Algorithms will fight AI bias

A University of Iowa researcher has developed a new way to reduce AI bias in criminal justice and finance.

A University of Iowa researcher has developed two algorithms that can be used to reduce racial and gender bias in artificial intelligence.

Qihang Lin, associate professor of business analytics in the Tippie College of Business, developed the algorithms with the help of an $800,000 grant received in 2022 from the National Science Foundation (NSF) and Amazon.

“Machine learning is used to make many high stakes decisions,” said Lin, the co-lead primary investigator on the grant. “We want to help make sure those decisions won’t be discriminatory against people who have protected characteristics.”

Machine learning is the process of programming an algorithm to analyse enormous amounts of data to complete a task.
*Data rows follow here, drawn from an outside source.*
-- ==== Sys2Proof/Machine/Sync.lean ====
section
/-! DEFINITION. Barriers and core queues: opcodes 0x8E to 0x95 (spec/15 R338 to R345, spec/05 R116 to R125), and their
events. -/
namespace Sys2Proof.Machine

/-! ### Reaching a barrier -/

def State.bar (s : State) (tree : Bool) (wg idx : Nat) : Barrier :=
  if tree then s.net.trees.getD idx {}
  else ((s.wg? wg).map fun w => w.bars.getD idx {}).getD {}

def State.modBar (s : State) (tree : Bool) (wg idx : Nat) (f : Barrier → Barrier) : State :=
  if tree then { s with net := { s.net with trees := upd s.net.trees idx f } }
  else s.modWg wg fun w => { w with bars := upd w.bars idx f }

/-- R338: a local index below 16, or a tree barrier allotted to the node. -/
def barIndexOk (s : State) (w : Wg) (tree : Bool) (idx : Nat) : Bool :=
  if tree then decide (idx < 32) && s.net.treeOwner.getD idx none == some w.node else decide (idx < 16)

/-- The roles of a barrier form. -/
def sigBar (f : Fields) (q : Bool) : Sig := { var := decide (f.var.toNat < 2), q, b := .src false, unit := 3 }

/-- A lane at a barrier it may name: helpers do nothing there (R168), an illegal index traps, a poisoned one kills (R408,
R461). -/
def atBar (s : State) (cx : Cx) (l : Lane) (f : Fields) (v : Vals) (k : Bool → Nat → LOut) : LOut :=
  let tree := f.var == 1
  let idx := (lo32 v.b).toNat
  if l.helper then .done l []
  else if !barIndexOk s cx.w tree idx then .trap l 3 (slotVal cx.g 4) false
  else if v.poison then .trap l 13 v.tag false
  else k tree idx

/-- Arrivals stall between the reach of zero and the re-arm, and while the lane's own arrival is outstanding (R341). -/
def Barrier.stalls (b : Barrier) (k : Nat) : Bool := b.due || b.released || b.outstanding.contains k || b.pend.contains k

/-- An arrival that counts now. -/
def Barrier.arrive (b : Barrier) (k : Nat) : Barrier :=
  { b.count with outstanding := k :: b.outstanding, stalled := b.stalled.filter (· != k) }

/-- A release arrival, which counts once the lane's writes are performed (R119). -/
def Barrier.arriveLater (b : Barrier) (k : Nat) : Barrier :=
  { b with pend := k :: b.pend, stalled := b.stalled.filter (· != k) }

/-- A scope of a barrier (R148). -/
def barScope (tree : Bool) : Nat := if tree then 4 else 2

/-! ### The forms (Table 15-6) -/

def barinitSpec (s : State) (f : Fields) : LaneSpec where
  sig := sigBar f (f.q == 0)
  body := fun cx _ l f v => atBar s cx l f v fun tree idx =>
    let b := s.bar tree cx.w.id idx
    if b.waiting.isEmpty && b.stalled.isEmpty then .done l [.act fun s => s.modBar tree cx.w.id idx fun _ => {}]
    else .stay l
/-- BARINIT (R339). -/
def execBarinit (f : Fields) (s : State) : Out := laneExec (barinitSpec s f) f s

def barregSpec (s : State) (f : Fields) : LaneSpec where
  sig := sigBar f (f.q == 0)
  body := fun cx i l f v => atBar s cx l f v fun tree idx =>
    let b := s.bar tree cx.w.id idx
    let k := barKey cx.w.id i
    if b.reg.contains k then .trap l 3 (slotVal cx.g 4) false
    else if b.due || b.released then .stay l
    else .done l [.act fun s => s.modBar tree cx.w.id idx fun b =>
      { b with reload := b.reload + 1, remaining := b.remaining + 1, reg := k :: b.reg }]
/-- BARREG (R340, R451). -/
def execBarreg (f : Fields) (s : State) : Out := laneExec (barregSpec s f) f s

/-- ORD of an arrival: `.rlx` or `.rel`, the rest zero (R338). -/
def barOrdOk (q : BitVec 12) : Bool := q == 0 || q == 0x800

/-- An arrival by lane `i`. -/
def arriveOut (s : State) (cx : Cx) (i : Nat) (l : Lane) (f : Fields) (tree : Bool) (idx : Nat) : LOut :=
  let b := s.bar tree cx.w.id idx
  let k := barKey cx.w.id i
  if !b.reg.contains k then .trap l 3 (slotVal cx.g 4) false
  else if b.stalls k then
    .wait l [.act fun s => s.modBar tree cx.w.id idx fun b => { b with stalled := insertNat k b.stalled }]
  else .done l [.act fun s => s.modBar tree cx.w.id idx fun b => if qmRel f.q then b.arriveLater k else b.arrive k]

def bararrSpec (s : State) (f : Fields) : LaneSpec where
  sig := sigBar f (barOrdOk f.q)
  body := fun cx i l f v => atBar s cx l f v fun tree idx => arriveOut s cx i l f tree idx
/-- BARARR (R341). -/
def execBararr (f : Fields) (s : State) : Out := laneExec (bararrSpec s f) f s

/-- The lane waits for a release, at the instruction, with what comes after it (R342, R416). -/
def Lane.waitAt (l : Lane) (g : Gang) (tree : Bool) (idx : Nat) : Lane := { l with wait := .barrier tree idx g.next g.nextClause g.k }

/-- A wait at a barrier begins. -/
def waitOut (cx : Cx) (i : Nat) (l : Lane) (tree : Bool) (idx : Nat) (fx : List Fx) : LOut :=
  .wait (l.waitAt cx.g tree idx) (fx ++ [.act fun s => s.modBar tree cx.w.id idx fun b =>
    { b with waiting := insertNat (barKey cx.w.id i) b.waiting }])

def barwaitSpec (s : State) (f : Fields) : LaneSpec where
  sig := sigBar f (f.q == 0)
  body := fun cx i l f v => atBar s cx l f v fun tree idx => waitOut cx i l tree idx []
/-- BARWAIT (R342). -/
def execBarwait (f : Fields) (s : State) : Out := laneExec (barwaitSpec s f) f s

def barsyncSpec (s : State) (f : Fields) : LaneSpec where
  sig := sigBar f (barOrdOk f.q)
  body := fun cx i l f v => atBar s cx l f v fun tree idx =>
    match arriveOut s cx i l f tree idx with
    | .done l' fx => waitOut cx i l' tree idx fx
    | o => o
/-- BARSYNC (R342). -/
def execBarsync (f : Fields) (s : State) : Out := laneExec (barsyncSpec s f) f s

def bardropSpec (s : State) (f : Fields) : LaneSpec where
  sig := sigBar f (f.q == 0)
  body := fun cx i l f v => atBar s cx l f v fun tree idx =>
    let k := barKey cx.w.id i
    if !(s.bar tree cx.w.id idx).reg.contains k then .trap l 3 (slotVal cx.g 4) false
    else .done l [.act fun s => s.modBar tree cx.w.id idx (·.drop k)]
/-- BARDROP (R343, R453). -/
def execBardrop (f : Fields) (s : State) : Out := laneExec (bardropSpec s f) f s

/-! ### Events of barriers -/

/-- A lane that waited leaves: it goes on after its wait. -/
def Lane.leaveBar (l : Lane) : Lane :=
  match l.wait with
  | .barrier _ _ n c k => l.goOn n c k
  | _ => l

/-- Every wait in progress completes, with the acquire of the barrier's scope (R116, R148). -/
def State.releaseBar (s : State) (tree : Bool) (wg idx : Nat) : State :=
  let b := s.bar tree wg idx
  let s := b.waiting.foldl (fun s k =>
    let s := s.modWg (k / 1024) (·.modLane (k % 1024) Lane.leaveBar)
    match s.wg? (k / 1024) with
    | some w => (s.acquire w.core (barScope tree)).modWg w.id Wg.syncHelpers
    | none => s) s
  s.modBar tree wg idx fun b => { b with due := false, released := true, outstanding := [], waiting := [] }

/-- BARRIER_ARRIVAL_COUNT (R119): a release arrival counts once the lane's earlier writes are performed at the barrier's
scope. -/
def execBarrierArrivalCount (tree : Bool) (wg idx lane : Nat) (s : State) : Out :=
  let k := barKey wg lane
  if !(s.bar tree wg idx).pend.contains k || s.ms.releaseWaits wg lane (barScope tree) then .next s
  else
    let s := match s.wg? wg with
      | some w => s.release w.core (barScope tree)
      | none => s
    .next (s.modBar tree wg idx fun b => ({ b with pend := b.pend.filter (· != k) } : Barrier).arrive k)

/-- LOCAL_BARRIER_RELEASE (R116). -/
def execLocalBarrierRelease (wg idx : Nat) (s : State) : Out :=
  let b := s.bar false wg idx
  .next (if b.due && !b.released then s.releaseBar false wg idx else s)

/-- LOCAL_BARRIER_REARM (R116). -/
def execLocalBarrierRearm (wg idx : Nat) (s : State) : Out :=
  .next (if (s.bar false wg idx).released then
    s.modBar false wg idx fun b => { b with released := false, remaining := b.reload } else s)

/-- TREE_BARRIER_RELEASE (R118). -/
def execTreeBarrierRelease (idx : Nat) (s : State) : Out :=
  let b := s.bar true 0 idx
  .next (if b.due && !b.released then s.releaseBar true 0 idx else s)

/-- TREE_BARRIER_REARM (R118). -/
def execTreeBarrierRearm (idx : Nat) (s : State) : Out :=
  .next (if (s.bar true 0 idx).released then
    s.modBar true 0 idx fun b => { b with released := false, remaining := b.reload } else s)

/-! ### Queues (R344, R345, R121 to R124) -/

def qbindSpec (s : State) (f : Fields) : LaneSpec where
  sig := { var := f.var == 0, q := f.q == 0, dst := .qtx, a := .u, b := .u, unit := 3 }
  bad := fun cx i l f => (limitOf cx i l f.b).any (decide <| 3 < ·) || (limitOf cx i l f.a).any (decide <| (s.nodeOf cx.w).grid ≤ ·)
  body := fun cx _ l f v =>
    let idx := (lo32 v.a).toNat
    let q := (lo32 v.b).toNat
    if v.poison then .trap l 13 v.tag false
    else match f.dst with
      | .qtx n => if l.helper then .done l [] else
        .done l [.act fun s => s.modWg cx.w.id fun w => { w with qtx := w.qtx.set n.val (some (idx, q)) }]
      | _ => .done l []
/-- QBIND (R344): the send register is no destination that a binding or a credit holds. -/
def execQbind (f : Fields) (s : State) : Out := laneExec (qbindSpec s f) f s

def qpollSpec (f : Fields) : LaneSpec where
  sig := { var := f.var == 0, q := f.q == 0, dst := .dst false, a := .qrx, ta := false, unit := 3 }
  body := fun cx _ l f _ =>
    match f.a with
    | .qrx n => write cx l f.dst false (BitVec.ofNat 64 (cx.w.qrx.getD n.val []).length) false 0
    | _ => .done l []
/-- QPOLL (R345). -/
def execQpoll (f : Fields) (s : State) : Out := laneExec (qpollSpec f) f s

/-- QUEUE_FLIT_DELIVERY (R124): flit `k` reaches its receive queue, unless an earlier one of its sender to that queue is
still in flight, or its workgroup is saved or not placed; a workgroup that has exited discards it. -/
def execQueueFlitDelivery (k : Nat) (s : State) : Out :=
  match s.net.flits[k]? with
  | none => .next s
  | some x =>
    if (s.net.flits.take k).any fun y => y.srcWg == x.srcWg && y.srcLane == x.srcLane && y.node == x.node
        && y.index == x.index && y.queue == x.queue then .next s
    else
      let rest := { s.net with flits := s.net.flits.eraseIdx k }
      match s.ex.wgs.find? (fun w => w.node == x.node && w.index == x.index) with
      | none => .next s
      | some w =>
        match w.place with
        | .ended _ => .next { s with net := { rest with discards := rest.discards + 1 } }
        | .saved => .next s
        | .core _ => .next (State.modWg { s with net := rest } w.id fun w =>
            { w with qrx := upd w.qrx x.queue fun q => q ++ [x.data] })

end Sys2Proof.Machine
end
As more data is added, the algorithm discovers more about its task and changes how it does things as a result, “learning” as it goes, just as a human would respond to learning new things.

However, Lin said algorithms can learn discriminatory things based on the data. For instance, an algorithm might conclude that Black criminal defendants are more likely to re-offend while on bail. But what the algorithm wasn’t told was that judges are more apt to require higher bails for Black defendants than for white defendants who commit the same class of crimes, so it makes higher prediction errors.

To counter this, Lin and Yang developed a machine learning model to predict if a criminal defendant will reoffend that reduces the likelihood of racial bias.

“Our method effectively reduces the gap of the error rates between all racial groups without compromising the accuracy of the model,” said Lin. 

Similarly, AI algorithms that market financial services often discriminate against women because they incorrectly predict more men have incomes higher than $50,000 than women. As a result, they recommend more products more frequently to men than to women.

Lin developed an algorithm that successfully reduces that gender bias so female users can receive more financial product recommendations.

Tianbao Yang of Texas A&M University is Lin’s co-lead investigator and algorithm developer.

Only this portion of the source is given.